(DATA FOR PROCESSING Opens)

-- ==== Sys2Proof/Machine/Turns.lean ====
section
/-!
DEFINITION. The machine's turn when no thread issues.
-/

namespace Sys2Proof.Machine

/-- What the machine may turn to next: the schedule's choice, or else one after another (the model's own: the spec
leaves the order of independent units open). -/
def State.schedulePick (s : State) : Nat × State :=
  match s.schedule with
  | k :: ks => (k, { s with schedule := ks })
  | [] => (s.turn, { s with turn := s.turn + 1 })

/-- An offered event does something now. -/
def State.moves (s : State) (i : Instr) : Bool :=
  match exec i s with
  | .next t => t != s
  | .fault _ => true
  | .refused _ => true

/-- What follows by itself from what has happened, in the same nanosecond: trains turn on or end (R41, R43), threads whose reasons
have cleared become eligible (R182), replays that had to wait are tried again (R185), threads that a fault ends leave (R50, R190),
spilled entries fill free places (R181), peer requests go on in their flows (R261), a context alone on a CU has all its weight slots
(R282), reads of debuggers are answered (R422). -/
def State.settled (s : State) : State :=
  let s := (s.sweepTrains.wakeMet.retryReplays.settleAll).drainFlows.widenAll.finishReads
  (s.plats.map (·.cu)).eraseDups.foldl State.settlePlats s

/-- What may happen next: what follows by itself comes first, then a train's next word, the forming of a train, an event of one of
the machine's units, and time. Time does not pass while a train may issue, a free slot has a candidate, or something is due, so that every
train goes on, and a thread is in a train, within the bound of R189. -/
def stepPick (s : State) : Host.Outcome State Fault Refusal :=
  if s.settled != s then .next s.settled
  else
    let trains := s.trains.filter s.trainReady
    let forms := s.offerTrains
    let evs := s.offers.filter s.moves
    let n := trains.length + forms.length + evs.length
    let all := if trains.isEmpty && forms.isEmpty && !s.dueNow.any s.moves then n + 1 else n
    let (k, s) := s.schedulePick
    match trains[k % all]? with
    | some r => .next (s.pickFrom r)
    | none => match (forms ++ evs)[k % all - trains.length]? with
      | some i => exec i s
      | none => .next s.tick

end Sys2Proof.Machine
end

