-- ==== Sys2Proof/Machine/Step.lean ====
section
/-!
DEFINITION. One step of the machine: an event of its surroundings that waits in the inbox; else the turn of the
issuing thread; else, as the schedule says, a train's next thread or an event of one of the machine's own
units; else time passes.
-/

namespace Sys2Proof.Machine

/-- ONE STEP. -/
def step (s : State) : Host.Outcome State Fault Refusal :=
  match s.inbox with
  | i :: is => exec i { s with inbox := is }
  | [] => match s.cur with
    | some t =>
      if t.issued then .next (s.rotate t)
      else match s.turn? t with
        | .run i s => exec i s
        | .done s => .next s
    | none => stepPick s

/-- The machine with a word placed where the next step fetches: it is word 1 of block 0 of a code object at global
address 0 of partition 0, mapped by tables in frame 0 onto frame 1; its thread is about to issue it, and no event
waits. A host's command queue loads a program through CMD_LAUNCH and LAUNCH_START; this stands for that. -/
def State.withFetchWord (s : State) (nbits w : Nat) : State :=
  let ctx : CtxId := { part := 0, id := 0 }
  let uid := s.nextLaunch
  let word := BitVec.ofNat 64 (w % 2 ^ nbits)
  let frame : Frame := { state := 1, scrub := false, lent := false, part := 0, seq := 0 }
  let s : State := { s with
    mem := memWriteN (memWriteN (memWriteN (memWriteN (memWriteN s.mem 0 (natBytes 8 0x1001)) 0x1000 (natBytes 8 0x2001))
      0x2000 (natBytes 8 0x3001)) 0x3000 (natBytes 8 (0x8000000000010003))) 0x10020 (natBytes 8 word.toNat)
    frames := kvPut (kvPut s.frames 0 { frame with state := 2 }) 1 frame }
  let s := s.modPart 0 (fun p => { p with state := 1, map := [0], root := 0, tenant := 0 })
  { s with
    inbox := [], cur := some (placedThread ctx uid), launches := placedLaunch ctx uid :: s.launches
    contexts := placedContext ctx :: s.contexts.filter (fun c => !(c.id = ctx)), nextLaunch := uid + 1
    groups := { launch := uid, num := 0, ctx := ctx, cu := 0, stage := 0, role := 3, threads := 1, slots := [0], regsPer := 512, obBase := 0
                obSize := 0, resvs := List.replicate 16 Resv.free, arrived := 0, bonus := 0 } :: s.groups
    teams := { launch := uid, num := 0, cluster := 0, place := [0], regions := [], arrivals := [], children := [], waits := [] } :: s.teams
    trains := { cu := 0, launch := uid, group := 0, blk := 0, off := 1, lanes := [0], todo := [0], done := [], elected := none
                since := 0, page := none, check := false, head := false, word := none, old := [], pos := [0], reqs := [], turned := false
                tried := [] } :: s.trains }

end Sys2Proof.Machine
end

(DATA FOR PROCESSING Closes)

**ABOUT THIS TASK:** Respond with a single number, namely how many lines of the entries contain the word "frame".

**OUTPUT BELOW:** 3